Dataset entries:
--- START ---

theorem witness_EvergreenArrivals :
    ((List.map (fun x => x.n EVERGREEN_wrap) ((sMerge { }).entries EVERGREEN_wrap)).Nodup) ∧
    (∃ s : State, s = sMerge { b := { align := { n := 2, cands := [(33, 1)] } } } ∧
     s.entry EVERGREEN_merge 4095 = some mergeE ∧ s.copyDown mergeE true = false ∧
     ((s.evgMerge 4095).copy true).inFrame = false ∧ 0 < ((s.evgMerge 4095).copy true).align.n ∧
     List.filter (fun x => decide (((s.evgMerge 4095).copy true).align.n ≤ x.snd)) (nextCands ((s.evgMerge 4095).copy
       true).align.cands (dedup [33])) = [(33, 2)]) ∧
    (∃ s : State, s = sMerge { b := inCopy, anchored := true } ∧ s.entry EVERGREEN_merge 4095 = some mergeE ∧
     (s.evgMerge 4095).anchored = true ∧ Accepts s mergeE 4095 true evgIn ∧
     ((s.evgMerge 4095).copy true).off = some 640 ∧ heldOf true 5 evgIn 640 = heldOf true 5 evgIn 640 ∧
     9 = (heldOf true 5 evgIn 640).seq ∧ 1 = (heldOf true 5 evgIn 640).idx ∧
     ((fun m : EvgMerge => m.behind 9 1 = false ∧ m.inWindow 9 = true ∧ m.instOf true 9 1 = none ∧ (m.held.any fun x =>
       x.good && x.seq == 9 && x.idx == 1) = false ∧ m.held.length < 16 + (sMerge { }).middleSlots mergeE) { anchored := true, b := inCopy })) ∧
    (∃ s : State, s = sMerge { b := inCopy, anchored := true } ∧ s.entry EVERGREEN_merge 4095 = some mergeE ∧
     (s.evgMerge 4095).anchored = true ∧ Accepts s mergeE 4095 true evgIn ∧
     ((s.evgMerge 4095).copy true).off = some 640 ∧ heldOf true 5 evgIn 640 = heldOf true 5 evgIn 640 ∧
     9 = (heldOf true 5 evgIn 640).seq ∧ 1 = (heldOf true 5 evgIn 640).idx) ∧
    (∃ s : State, s = sMerge { b := inCopy, anchored := true, last := some (9, 1) } ∧
     s.entry EVERGREEN_merge 4095 = some mergeE ∧ (s.evgMerge 4095).anchored = true ∧ Accepts s mergeE 4095 true evgIn ∧
     ((s.evgMerge 4095).copy true).off = some 640 ∧ heldOf true 5 evgIn 640 = heldOf true 5 evgIn 640 ∧
     9 = (heldOf true 5 evgIn 640).seq ∧ 1 = (heldOf true 5 evgIn 640).idx ∧
     ({ last := some (9, 1) } : EvgMerge).behind 9 1 = true) ∧
    (∃ s : State, s = sMerge { b := inCopy, anchored := true, held := [heldF 1 false true] } ∧
     s.entry EVERGREEN_merge 4095 = some mergeE ∧ (s.evgMerge 4095).anchored = true ∧ Accepts s mergeE 4095 true evgIn ∧
     ((s.evgMerge 4095).copy true).off = some 640 ∧ heldOf true 5 evgIn 640 = heldOf true 5 evgIn 640 ∧
     9 = (heldOf true 5 evgIn 640).seq ∧ 1 = (heldOf true 5 evgIn 640).idx ∧
     ((fun m : EvgMerge => m.inWindow 9 = true ∧ (m.held.any fun x => x.good && x.seq == 9 && x.idx == 1) = true) { held := [heldF 1 false true] })) ∧
    (∃ s : State, s = sFar { b := { inFrame := true, off := some 5000000 }, anchored := true } ∧
     s.entry EVERGREEN_merge 4095 = some mergeE ∧ (s.evgMerge 4095).anchored = true ∧ Accepts s mergeE 4095 true evgIn ∧
     ((s.evgMerge 4095).copy true).off = some 5000000 ∧ heldOf true 5 evgIn 5000000 = heldOf true 5 evgIn 5000000 ∧
     9 = (heldOf true 5 evgIn 5000000).seq ∧ 1 = (heldOf true 5 evgIn 5000000).idx) ∧
    (∃ s : State, s = sMerge { b := { inFrame := true, off := some 5000000 }, anchored := true } ∧
     s.entry EVERGREEN_merge 4095 = some mergeE ∧ (s.evgMerge 4095).anchored = true ∧ Accepts s mergeE 4095 true evgIn ∧
     ((s.evgMerge 4095).copy true).off = some 5000000 ∧ heldOf true 5 evgIn 5000000 = heldOf true 5 evgIn 5000000 ∧
     9 = (heldOf true 5 evgIn 5000000).seq ∧ 1 = (heldOf true 5 evgIn 5000000).idx) := by
  refine ⟨?_, ?_, ?_, ?_, ?_, ?_, ?_, ?_⟩
  · decide +kernel
  · exact ⟨_, rfl, by decide +kernel⟩
  · exact ⟨_, rfl, by decide +kernel, by decide +kernel, accepts_evgIn (by decide +kernel) (by decide +kernel) (by decide +kernel) (by decide +kernel), by decide +kernel, by decide +kernel, by decide +kernel, by decide +kernel, by decide +kernel⟩
  · exact ⟨_, rfl, by decide +kernel, by decide +kernel, accepts_evgIn (by decide +kernel) (by decide +kernel) (by decide +kernel) (by decide +kernel), by decide +kernel, by decide +kernel, by decide +kernel, by decide +kernel⟩
  · exact ⟨_, rfl, by decide +kernel, by decide +kernel, accepts_evgIn (by decide +kernel) (by decide +kernel) (by decide +kernel) (by decide +kernel), by decide +kernel, by decide +kernel, by decide +kernel, by decide +kernel, by decide +kernel⟩
  · exact ⟨_, rfl, by decide +kernel, by decide +kernel, accepts_evgIn (by decide +kernel) (by decide +kernel) (by decide +kernel) (by decide +kernel), by decide +kernel, by decide +kernel, by decide +kernel, by decide +kernel, by decide +kernel⟩
  · exact ⟨_, rfl, by decide +kernel, by decide +kernel, accepts_evgIn (by decide +kernel) (by decide +kernel) (by decide +kernel) (by decide +kernel), by decide +kernel, by decide +kernel, by decide +kernel, by decide +kernel⟩
  · exact ⟨_, rfl, by decide +kernel, by decide +kernel, accepts_evgIn (by decide +kernel) (by decide +kernel) (by decide +kernel) (by decide +kernel), by decide +kernel, by decide +kernel, by decide +kernel, by decide +kernel⟩
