-- ==== Sys2Proof/Decode.lean ====
section
/-! DEFINITION. The command word format CW (R90), the total decode of every 32-bit word (R98) with a name for each
reason to reject, and the encoder written from the same tables (R90, R92). -/

namespace Sys2Proof

/-- Why a word is an IllegalCommand (R93, R94, R95). Raised by `decodeCW` and `decodeBytes` only; exact: each is the
spec's own rule, and `truncated` says that fewer than four bytes are no command word (R91). -/
inductive DecodeReject where
  | reservedBits
  | reservedOp
  | sameBuffer
  | truncated
deriving DecidableEq, Repr

/-- The buffer a SRC or DST bit names: 0 = BUF0, 1 = BUF1 (R90). -/
def Buf.ofBit : Bool → Buf
  | false => .buf0
  | true => .buf1

/-- The SRC or DST bit that names a buffer (R90). -/
def Buf.bit : Buf → Bool
  | .buf0 => false
  | .buf1 => true

/-- The field OP, bits [3:0] (R90). -/
def cwOp (w : Word) : BitVec 4 := w.extractLsb' 0 4

/-- The field SRC, bit 4 (R90). -/
def cwSrc (w : Word) : Buf := Buf.ofBit (w.getLsbD 4)

/-- The field DST, bit 5 (R90). -/
def cwDst (w : Word) : Buf := Buf.ofBit (w.getLsbD 5)

/-- The field RSV, bits [31:6], which must be 0 (R90). -/
def cwRsv (w : Word) : BitVec 26 := w.extractLsb' 6 26

/-- The opcode map (R92); 0x0 and 0x9 to 0xF are reserved (R93). -/
def instrOfOp (op : BitVec 4) (src dst : Buf) : Option Instr :=
  match op.toNat with
  | 1 => some (.build src dst)
  | 2 => some (.encode src dst)
  | 3 => some (.matvec src dst)
  | 4 => some (.transmit src dst)
  | 5 => some (.decode src dst)
  | 6 => some (.interleave src dst)
  | 7 => some (.deinterleave src dst)
  | 8 => some (.checks src dst)
  | _ => none

/-- DecodeCW (R98): every 32-bit word is one of the eight commands or is rejected by name. -/
def decodeCW (w : Word) : Except DecodeReject Instr :=
  if cwRsv w ≠ 0#26 then .error .reservedBits
  else
    match instrOfOp (cwOp w) (cwSrc w) (cwDst w) with
    | none => .error .reservedOp
    | some i => if i.wf then .ok i else .error .sameBuffer

/-- The word four bytes make, the first at the lowest address: little-endian (R66). -/
def wordOfBytes (b0 b1 b2 b3 : Byte) : Word := b3 ++ b2 ++ b1 ++ b0

/-- The four bytes of a word, in address order (R66). -/
def bytesOfWord (w : Word) : List Byte :=
  [w.extractLsb' 0 8, w.extractLsb' 8 8, w.extractLsb' 16 8, w.extractLsb' 24 8]

/-- The command word at the head of a byte sequence and the bytes after it (R66, R91). -/
def decodeBytes : List Byte → Except DecodeReject (Instr × List Byte)
  | b0 :: b1 :: b2 :: b3 :: rest => (decodeCW (wordOfBytes b0 b1 b2 b3)).map (·, rest)
  | _ => .error .truncated

/-- The OP of a command (R92). -/
def opField : Instr → BitVec 4
  | .build _ _ => 1#4
  | .encode _ _ => 2#4
  | .matvec _ _ => 3#4
  | .transmit _ _ => 4#4
  | .decode _ _ => 5#4
  | .interleave _ _ => 6#4
  | .deinterleave _ _ => 7#4
  | .checks _ _ => 8#4

/-- The SRC and DST operands of a command (R90). -/
def bufFields : Instr → Buf × Buf
  | .build src dst => (src, dst)
  | .encode src dst => (src, dst)
  | .matvec src dst => (src, dst)
  | .transmit src dst => (src, dst)
  | .decode src dst => (src, dst)
  | .interleave src dst => (src, dst)
  | .deinterleave src dst => (src, dst)
  | .checks src dst => (src, dst)

/-- The word of a command: RSV<<6 | DST<<5 | SRC<<4 | OP with RSV = 0 (R90). -/
def encode (i : Instr) : Word :=
  0#26 ++ BitVec.ofBool (bufFields i).2.bit ++ BitVec.ofBool (bufFields i).1.bit ++ opField i

/-- The bytes of a command word in address order (R66). -/
def encodeBytes (i : Instr) : List Byte := bytesOfWord (encode i)

/-- The word an opcode-table row's bits are, bits above `nbits` being 0: bit 0 is the least significant bit (R90). -/
def tableWord (nbits w : Nat) : Word := BitVec.ofNat 32 (w % 2 ^ nbits)

/-- What the decoder reads from an instruction whose bits are `w`, numbered as spec/opcode_table.json numbers them:
the word's four bytes, the least significant first, given to `decodeBytes` (R66, R90). -/
def decodeTableWord (nbits w : Nat) : Option Instr :=
  match decodeBytes (bytesOfWord (tableWord nbits w)) with
  | .ok (i, _) => some i
  | .error _ => none

end Sys2Proof
end

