-- ==== Sys2Proof/Machine/State.lean ====
section
/-! DEFINITION. The state of the block (R49) and of the model's surroundings, the reasons a step can stop, and the
state after reset (R230). -/

namespace Sys2Proof.Machine

/-- Why a step stops with a fault. -/
inductive Fault where
  /-- A host access, while a command runs, to a memory that command uses: UNPREDICTABLE, and "a model treats such an
  access as a fault" (R69, R242). Raised by `hostMemRead` and `hostMemWrite` (HostPort.lean) only. Safe: nothing is
  claimed of a run past it. -/
  | unpredictableAccess
deriving DecidableEq, Repr

/-- Why a step is refused. -/
inductive Refusal where
  /-- The command of this opcode-table mnemonic has no meaning in the model. Raised by `exec` only, in an arm that is
  still empty; no arm is. Safe: the machine stops. -/
  | notModelled (mnemonic : String)
deriving DecidableEq, Repr

/-- The opcodes of the latched command (R44, R92). -/
inductive Opcode where
  | build
  | encode
  | matvec
  | transmit
  | decode
  | interleave
  | deinterleave
  | checks
deriving DecidableEq, Repr

/-- The error codes of STATUS.ERR (R204); codes 7 to 15 are never produced. -/
inductive ErrCode where
  | none
  | invalidParameter
  | lengthMismatch
  | dimensionMismatch
  | notBuilt
  | capacity
  | illegalCommand
deriving DecidableEq, Repr

/-- The latched command record LC (R44): each command fills `op`, `src`, `dst`, `T`, `IB`, `OB` and the operand fields
named below for it; the operand fields of the other commands hold 0 (log 6). -/
structure Latched where
  op : Opcode
  src : Buf
  dst : Buf
  /-- The number of block steps. -/
  T : Nat
  /-- Input bits per block. -/
  IB : Nat
  /-- Output bits per block. -/
  OB : Nat
  /-- PE, of TRANSMIT. -/
  pe : Word
  /-- ILV.IROWS, of INTERLEAVE and DEINTERLEAVE. -/
  irows : BitVec 16
  /-- ILV.ICOLS, of INTERLEAVE and DEINTERLEAVE. -/
  icols : BitVec 16
  /-- The code's r: BR, of ENCODE, DECODE and CHECKS; CFG.R, of BUILD (R110). -/
  r : BitVec 4
  /-- The code's m: BM, of ENCODE, DECODE and CHECKS; CFG.M, of BUILD (R110). -/
  m : BitVec 4
  /-- CODE.K, of ENCODE, DECODE and CHECKS. -/
  K : BitVec 16
  /-- CODE.N, of ENCODE, DECODE and CHECKS. -/
  N : BitVec 16
  /-- GSHAPE.GROWS, of ENCODE and MATVEC. -/
  grows : BitVec 16
  /-- GSHAPE.GCOLS, of ENCODE and MATVEC. -/
  gcols : BitVec 16
deriving DecidableEq, Repr

/-- The width of a host access; only `word` is supported (R61). -/
inductive Width where
  | byte
  | half
  | word
deriving DecidableEq, Repr

/-- One step of one agent (R20): a host read or write at the slave port (R60), whose address is the 16 bits the port
decodes; a sequencer step (R201); the reset input (R230). -/
inductive Input where
  | read (width : Width) (addr : BitVec 16)
  | write (width : Width) (addr : BitVec 16) (value : Word)
  | sequencer
  | reset
deriving DecidableEq, Repr

/-- What the slave port answered to the last host access: nothing yet, a read's value, a write done, or a bus error,
with which "a read returns no data" (R60, R61; log 5). -/
inductive Response where
  | noAccess
  | data (value : Word)
  | written
  | busError
deriving DecidableEq, Repr

/-- The surroundings of the block: the model's own fields, no state of the spec's (log 1 to log 5, log 14). -/
structure Env where
  /-- The steps that come next, oldest first (R20, R73; log 4). -/
  inputs : List Input
  /-- The values the random-source port will supply, next first (R151; log 3). -/
  port : List (BitVec 16)
  /-- How many draws have been taken (R151; log 3). -/
  drawn : Nat
  /-- How many resets have been taken (R231; log 2). -/
  epoch : Nat
  /-- The port's answer to the last host access (log 5). -/
  response : Response
deriving DecidableEq, Repr

/-- The memories BUF0, BUF1 and GRAM (R48) as the bytes written since reset, by window address (R62, R66), addresses
strictly rising; an address that is not listed has not been written (log 1). -/
abbrev Memory := List Host.Cell

/-- The state record (R49). STATUS.BUSY has no field: "LC is present exactly while BUSY = 1" (R44), so BUSY is read off
`lc` (`State.busy`; log 7). -/
structure State where
  /-- CFG.M (R22). -/
  cfgM : BitVec 4
  /-- CFG.R (R22). -/
  cfgR : BitVec 4
  /-- STATUS.BUILT (R30). -/
  built : Bool
  /-- BUILTCFG.BR (R24). -/
  BR : BitVec 4
  /-- BUILTCFG.BM (R24). -/
  BM : BitVec 4
  /-- CODE.K (R23). -/
  K : BitVec 16
  /-- CODE.N (R23). -/
  N : BitVec 16
  /-- GSHAPE.GROWS (R25). -/
  grows : BitVec 16
  /-- GSHAPE.GCOLS (R25). -/
  gcols : BitVec 16
  /-- PE (R26). -/
  pe : Word
  /-- ILV.IROWS (R27). -/
  irows : BitVec 16
  /-- ILV.ICOLS (R27). -/
  icols : BitVec 16
  /-- LEN (R28). -/
  len : Word
  /-- STATUS.DONE (R30). -/
  done : Bool
  /-- STATUS.DROPPED (R30, R32). -/
  dropped : Bool
  /-- STATUS.ABORTED (R30). -/
  aborted : Bool
  /-- STATUS.ERR (R30, R204). -/
  err : ErrCode
  /-- OUTLEN (R34). -/
  outlen : Word
  /-- BLOCKS, the sequencer's next block index (R35, R43). -/
  blocks : Word
  /-- FLIPS (R38). -/
  flips : Word
  /-- IRQEN.IE (R39). -/
  ie : Bool
  /-- BUF0, BUF1 and GRAM (R48). -/
  mem : Memory
  /-- LC (R44). -/
  lc : Option Latched
  /-- The abort request (R45). -/
  abortPending : Bool
  /-- The model's surroundings. -/
  env : Env
deriving DecidableEq, Repr

/-- Every register and hidden element at its reset value (R230), the memories unwritten (R231), nothing waiting in the
surroundings (log 14). -/
def State.reset : State where
  cfgM := 0#4
  cfgR := 0#4
  built := false
  BR := 0#4
  BM := 0#4
  K := 0#16
  N := 0#16
  grows := 0#16
  gcols := 0#16
  pe := 0#32
  irows := 0#16
  icols := 0#16
  len := 0#32
  done := false
  dropped := false
  aborted := false
  err := .none
  outlen := 0#32
  blocks := 0#32
  flips := 0#32
  ie := false
  mem := []
  lc := none
  abortPending := false
  env := { inputs := [], port := [], drawn := 0, epoch := 0, response := .noAccess }

end Sys2Proof.Machine
end

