-- ==== Sys2Proof/Machine/Channel.lean ====
section
/-! DEFINITION. The binary symmetric channel: TRANSMIT (R150–R153). -/

namespace Sys2Proof.Machine

/-- The issue checks of TRANSMIT (R150). -/
def transmitChecks (src dst : Buf) (s : State) : Except ErrCode Latched :=
  let len := s.len.toNat
  distinctBufs src dst <|
    if s.pe.toNat > Config.peOne then .error .invalidParameter
    else if len > Config.bufBits then .error .capacity
    else .ok { latch .transmit src dst len 1 1 with pe := s.pe }

/-- The issue of TRANSMIT (R150, R200). -/
def execTransmit (src dst : Buf) (s : State) : Host.Outcome State Fault Refusal :=
  .next (s.issue (transmitChecks src dst s))

/-- Is a bit with draw `u` flipped at error probability `pe`? Iff the draw is below PE, unsigned (R152). -/
def flipped (u : BitVec 16) (pe : Word) : Bool := decide (u.toNat < pe.toNat)

/-- Block step `t` of TRANSMIT (R150): one bit, one draw (R151), FLIPS counting the flip (R152). -/
def transmitBlock (c : Latched) (t : Nat) (s : State) : State :=
  let f := flipped s.nextDraw c.pe
  let u := s.afterDraw.putBlock c t (fun i => xor (s.srcBit c t i) f)
  { u with flips := if f then s.flips + 1#32 else s.flips }

end Sys2Proof.Machine
end

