-- ==== Sys2Proof/Machine/HostPort.lean ====
section
/-! DEFINITION. The slave port (R60–R62): host reads and writes of registers and memories, the issue of a command by a
write to CMD (R200), bus errors (R61), the hazard of a memory in use (R69), and one step of any agent (R20). -/

namespace Sys2Proof.Machine

/-- The three memories (R48). -/
inductive MemName where
  | buf (b : Buf)
  | gram
deriving DecidableEq, Repr

/-- What a window address belongs to (R62): a register, a memory, or nothing. -/
inductive Target where
  | reg (r : Reg)
  | mem (n : MemName)
  | unmapped
deriving DecidableEq, Repr

/-- The address map of the host window (R62). -/
def targetOf (a : Nat) : Target :=
  if a < 0x40 then
    match Reg.atOffset a with
    | some r => .reg r
    | none => .unmapped
  else if a < 0x4000 then .unmapped
  else if a < 0x6000 then .mem (.buf .buf0)
  else if a < 0x8000 then .mem (.buf .buf1)
  else if a < 0xA000 then .mem .gram
  else .unmapped

/-- The memories a command reads or writes while it runs (R69, R80; log 11): BUILD uses GRAM, ENCODE and MATVEC use
GRAM and both their buffers, the other stream commands use both their buffers. -/
def Latched.uses (c : Latched) (n : MemName) : Bool :=
  match c.op with
  | .build => n == .gram
  | .encode => n == .gram || n == .buf c.src || n == .buf c.dst
  | .matvec => n == .gram || n == .buf c.src || n == .buf c.dst
  | .transmit => n == .buf c.src || n == .buf c.dst
  | .decode => n == .buf c.src || n == .buf c.dst
  | .interleave => n == .buf c.src || n == .buf c.dst
  | .deinterleave => n == .buf c.src || n == .buf c.dst
  | .checks => n == .buf c.src || n == .buf c.dst

/-- Is a memory in use by the running command (R69, R242)? -/
def State.inUse (s : State) (n : MemName) : Bool :=
  match s.lc with
  | none => false
  | some c => c.uses n

/-- What the port answers to a host access (R60, R61; log 5). -/
def State.respond (s : State) (x : Response) : State := { s with env := { s.env with response := x } }

/-- A word access the port supports: 32 bits wide and aligned (R61). -/
def supported (width : Width) (addr : BitVec 16) : Bool :=
  width == .word && addr.toNat % 4 == 0

/-- OnWriteCMD (R200): a command's issue is `exec`; a word that is no command is dropped while BUSY = 1 and else
completes at issue with IllegalCommand (R93–R95, R202). -/
def onWriteCmd (w : Word) (s : State) : Host.Outcome State Fault Refusal :=
  match decodeCW w with
  | .ok i => exec i s
  | .error _ => .next (s.issue (.error .illegalCommand))

/-- A host read of a memory word (R64, R68), unpredictable while the memory is in use (R69). -/
def hostMemRead (n : MemName) (a : Nat) (s : State) : Host.Outcome State Fault Refusal :=
  if s.inUse n then .fault .unpredictableAccess else .next (s.respond (.data (s.wordAt a)))

/-- A host write of a memory word (R64, R68), unpredictable while the memory is in use (R69). -/
def hostMemWrite (n : MemName) (a : Nat) (v : Word) (s : State) : Host.Outcome State Fault Refusal :=
  if s.inUse n then .fault .unpredictableAccess else .next ((s.putWord a v).respond .written)

/-- A host write to a register: CMD issues a command (R29), every other one stores (R70). -/
def hostRegWrite (r : Reg) (v : Word) (s : State) : Host.Outcome State Fault Refusal :=
  match r with
  | .cmd => onWriteCmd v (s.respond .written)
  | _ => .next ((s.storeReg r v).respond .written)

/-- MemRead(addr, 4) (R60); an unsupported access is a bus error (R61), and an unmapped address reads 0 (R41, R62). -/
def hostRead (width : Width) (addr : BitVec 16) (s : State) : Host.Outcome State Fault Refusal :=
  if supported width addr then
    match targetOf addr.toNat with
    | .reg r => .next (s.respond (.data (s.readReg r)))
    | .mem n => hostMemRead n addr.toNat s
    | .unmapped => .next (s.respond (.data 0#32))
  else .next (s.respond .busError)

/-- MemWrite(addr, 4, v) (R60); an unsupported access is a bus error (R61), and a write to an unmapped address is
ignored (R41, R62). -/
def hostWrite (width : Width) (addr : BitVec 16) (v : Word) (s : State) : Host.Outcome State Fault Refusal :=
  if supported width addr then
    match targetOf addr.toNat with
    | .reg r => hostRegWrite r v s
    | .mem n => hostMemWrite n addr.toNat v s
    | .unmapped => .next (s.respond .written)
  else .next (s.respond .busError)

/-- One step of the agent an input names (R20). -/
def runInput (e : Input) (s : State) : Host.Outcome State Fault Refusal :=
  match e with
  | .read width addr => hostRead width addr s
  | .write width addr v => hostWrite width addr v s
  | .sequencer => .next (sequencerStep s)
  | .reset => .next s.resetBlock

/-- The state with other inputs waiting (R20; log 4). -/
def State.withInputs (s : State) (es : List Input) : State := { s with env := { s.env with inputs := es } }

/-- One step of the machine (R20, R73): the agent the next input names; with no input waiting, the sequencer, if it
has a step (log 4). -/
def agentStep (s : State) : Host.Outcome State Fault Refusal :=
  match s.env.inputs with
  | [] => .next (sequencerStep s)
  | e :: rest => runInput e (s.withInputs rest)

/-- The address of the CMD register as the port sees it (R21, R29). -/
def cmdAddr : BitVec 16 := 0x0020#16

/-- The state in which the host's very next step writes a word to CMD (R29, R90; log 10). -/
def State.withCommandWord (s : State) (w : Word) : State :=
  s.withInputs (.write .word cmdAddr w :: s.env.inputs)

end Sys2Proof.Machine
end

--- END ---

WHAT IS EXPECTED: In the entries above, the lines from the one bearing "false => .buf0" up to and including the one bearing "(.matvec src dst)" should be transcribed exactly; no other line is wanted.

WRITTEN REPLY:
  | false => .buf0
  | true => .buf1

/-- The SRC or DST bit that names a buffer (R90). -/
def Buf.bit : Buf → Bool
  | .buf0 => false
  | .buf1 => true

/-- The field OP, bits [3:0] (R90). -/
def cwOp (w : Word) : BitVec 4 := w.extractLsb' 0 4

/-- The field SRC, bit 4 (R90). -/
def cwSrc (w : Word) : Buf := Buf.ofBit (w.getLsbD 4)

/-- The field DST, bit 5 (R90). -/
def cwDst (w : Word) : Buf := Buf.ofBit (w.getLsbD 5)

/-- The field RSV, bits [31:6], which must be 0 (R90). -/
def cwRsv (w : Word) : BitVec 26 := w.extractLsb' 6 26

/-- The opcode map (R92); 0x0 and 0x9 to 0xF are reserved (R93). -/
def instrOfOp (op : BitVec 4) (src dst : Buf) : Option Instr :=
  match op.toNat with
  | 1 => some (.build src dst)
  | 2 => some (.encode src dst)
  | 3 => some (.matvec src dst)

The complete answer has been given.